» **DATA FOR THIS EXERCISE**
################
/-- After a deal: the input gates of a class L stop are dark, and the stop is complete (R483); deferred cells release. -/
def shutdownStep (s : State) : State :=
  match s.declarer with
  | none => s
  | some d =>
    let x := s.die d
    match x.trans with
    | .shutdown =>
      if [x, s.die d.peer].any (fun y => y.thm.shutdown.any (·.done)) then
        let s1 := s.onDie d (fun x => { x with hold := spMap Elem.reset (fun _ el =>
          if el.deferred then { el with deferred := false, onPin := false, pinPhi := 0, phi := if el.cross then 1 else 0 } else el) x.hold })
        shutdownEnds s1 d false
      else s
    | _ => s

/-! ## Release (R485) -/

/-- Every valid sensor is at least 3 °C below its T1 threshold. -/
def coolEnough (x : Die) : Bool :=
  ((List.range 11).filter (fun s => !(x.thm.sensor s).failed)).all (fun s => match x.thm.value s with
    | some v => decide (v ≤ thresh x s 0 - 384)
    | none => true)

/-- THM_RELEASE: refused while a sensor is too warm or the stop still runs; accepted, drive is enabled again at every bank die a holder
reaches, and the loops of both dies go to their feed-forward values, over 1 ms as R55 describes. -/
def thmRelease (d : DieId) (s : State) : State :=
  let x := s.die d
  let stopping := match s.declarer with | some e => decide ((s.die e).trans = .shutdown) | none => false
  if !x.running || (s.cd0.thm.shutdown.isNone && s.cd1.thm.shutdown.isNone) then s
  else if !coolEnough x || stopping then s.setEvent d Reg.THM_STATUS F.THM_STATUS_REL_REFUSED
  else
    let clear (y : Die) : Die :=
      let z : Die := match y.thm.shutdown with | some h => y.setRf Reg.THM_STATUS F.THM_STATUS_SHUT_H (b2n h.classH) | none => y
      { z with thm := { z.thm with shutdown := none } }
    let s1 := (s.onDie .cd0 clear).onDie .cd1 clear
    let reach (k : Bank) : Bool := match k.holder with | some p => k.up p | none => false
    let s2 := (List.range 8).foldl (fun s b =>
      s.onBank b (fun k => if reach k then { k with notice := none, cut := false } else k)) s1
    let warm (s : State) (e : DieId) : State :=
      if !(s.die e).isDecl && !(s.die e).isDummy then s
      else ((List.range 5888).filter (fun c => decide (((s.die e).elem c).mode = 0))).foldl (fun s c =>
        rampToFf (s.onDie e (·.onElem c (fun el => { el with int := .zero, prop := .zero }))) e c) s
    warm (warm s2 .cd0) .cd1

def execThmRelease (die : DieId) (s : State) : Host.Outcome State Fault Refusal := doneBar die (thmRelease die) s

/-! ## Heater power (R482) -/

/-- The power of all heaters as applied, in W, at 380 Ω (R257). -/
def heaterWatts (s : State) : Rat :=
  let sq := (List.range 8).foldl (fun a b =>
    let k := s.bank b
    k.chans.foldl (fun a c =>
      let v := heaterCode k.heaterX2 c.2.heater * (if k.heaterX2 then 2 else 1)
      if c.1 < 608 then a + v * v else a) a) 0
  ((sq : Nat) : Rat) * 25 / 4 / (65536 * 65536 * 380)

/-- The lit outputs of the hand in force. -/
def litCount (h : Hand) : Nat := (h.filter (fun p => entLit p.2 && decide (entStep p.2 < 15))).length

/-- HEATER_POWER_ESTIMATE: every 1 ms; in class L the budget condition comes and goes with 100 estimates in a row. -/
def powerEstimate (d : DieId) (s : State) : State :=
  let x := s.die d
  if !x.enginesRun then s
  else
    let w := heaterWatts s
    let lit := litCount x.dealer.hand
    let above := !x.thm.classH && (decide (12 < w) || decide (256 < lit))
    let t := x.thm
    let o := if above then t.above + 1 else 0
    let i := if above then 0 else t.within + 1
    s.setDie d { x with thm := { t with power := min 65535 (w * 100).floor.toNat, lit := lit, above := o, within := i,
                                        budget := if t.budget then decide (i < 100) else decide (100 ≤ o) } }

def execHeaterPowerEstimate (die : DieId) (s : State) : Host.Outcome State Fault Refusal := doneUp die (powerEstimate die) s

end Sys2Proof.Machine
end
################
Transcribe the listing above exactly, including every line.

» **TASK ANSWER**
/-- After a deal: the input gates of a class L stop are dark, and the stop is complete (R483); deferred cells release. -/
def shutdownStep (s : State) : State :=
  match s.declarer with
  | none => s
  | some d =>
    let x := s.die d
    match x.trans with
    | .shutdown =>
      if [x, s.die d.peer].any (fun y => y.thm.shutdown.any (·.done)) then
        let s1 := s.onDie d (fun x => { x with hold := spMap Elem.reset (fun _ el =>
          if el.deferred then { el with deferred := false, onPin := false, pinPhi := 0, phi := if el.cross then 1 else 0 } else el) x.hold })
        shutdownEnds s1 d false
      else s
    | _ => s

/-! ## Release (R485) -/

/-- Every valid sensor is at least 3 °C below its T1 threshold. -/
def coolEnough (x : Die) : Bool :=
  ((List.range 11).filter (fun s => !(x.thm.sensor s).failed)).all (fun s => match x.thm.value s with
    | some v => decide (v ≤ thresh x s 0 - 384)
    | none => true)

/-- THM_RELEASE: refused while a sensor is too warm or the stop still runs; accepted, drive is enabled again at every bank die a holder
reaches, and the loops of both dies go to their feed-forward values, over 1 ms as R55 describes. -/
def thmRelease (d : DieId) (s : State) : State :=
  let x := s.die d
  let stopping := match s.declarer with | some e => decide ((s.die e).trans = .shutdown) | none => false
  if !x.running || (s.cd0.thm.shutdown.isNone && s.cd1.thm.shutdown.isNone) then s
  else if !coolEnough x || stopping then s.setEvent d Reg.THM_STATUS F.THM_STATUS_REL_REFUSED
  else
    let clear (y : Die) : Die :=
      let z : Die := match y.thm.shutdown with | some h => y.setRf Reg.THM_STATUS F.THM_STATUS_SHUT_H (b2n h.classH) | none => y
      { z with thm := { z.thm with shutdown := none } }
    let s1 := (s.onDie .cd0 clear).onDie .cd1 clear
    let reach (k : Bank) : Bool := match k.holder with | some p => k.up p | none => false
    let s2 := (List.range 8).foldl (fun s b =>
      s.onBank b (fun k => if reach k then { k with notice := none, cut := false } else k)) s1
    let warm (s : State) (e : DieId) : State :=
      if !(s.die e).isDecl && !(s.die e).isDummy then s
      else ((List.range 5888).filter (fun c => decide (((s.die e).elem c).mode = 0))).foldl (fun s c =>
        rampToFf (s.onDie e (·.onElem c (fun el => { el with int := .zero, prop := .zero }))) e c) s
    warm (warm s2 .cd0) .cd1

def execThmRelease (die : DieId) (s : State) : Host.Outcome State Fault Refusal := doneBar die (thmRelease die) s

/-! ## Heater power (R482) -/

/-- The power of all heaters as applied, in W, at 380 Ω (R257). -/
def heaterWatts (s : State) : Rat :=
  let sq := (List.range 8).foldl (fun a b =>
    let k := s.bank b
    k.chans.foldl (fun a c =>
      let v := heaterCode k.heaterX2 c.2.heater * (if k.heaterX2 then 2 else 1)
      if c.1 < 608 then a + v * v else a) a) 0
  ((sq : Nat) : Rat) * 25 / 4 / (65536 * 65536 * 380)

/-- The lit outputs of the hand in force. -/
def litCount (h : Hand) : Nat := (h.filter (fun p => entLit p.2 && decide (entStep p.2 < 15))).length

/-- HEATER_POWER_ESTIMATE: every 1 ms; in class L the budget condition comes and goes with 100 estimates in a row. -/
def powerEstimate (d : DieId) (s : State) : State :=
  let x := s.die d
  if !x.enginesRun then s
  else
    let w := heaterWatts s
    let lit := litCount x.dealer.hand
    let above := !x.thm.classH && (decide (12 < w) || decide (256 < lit))
    let t := x.thm
    let o := if above then t.above + 1 else 0
    let i := if above then 0 else t.within + 1
    s.setDie d { x with thm := { t with power := min 65535 (w * 100).floor.toNat, lit := lit, above := o, within := i,
                                        budget := if t.budget then decide (i < 100) else decide (100 ≤ o) } }

def execHeaterPowerEstimate (die : DieId) (s : State) : Host.Outcome State Fault Refusal := doneUp die (powerEstimate die) s

end Sys2Proof.Machine
end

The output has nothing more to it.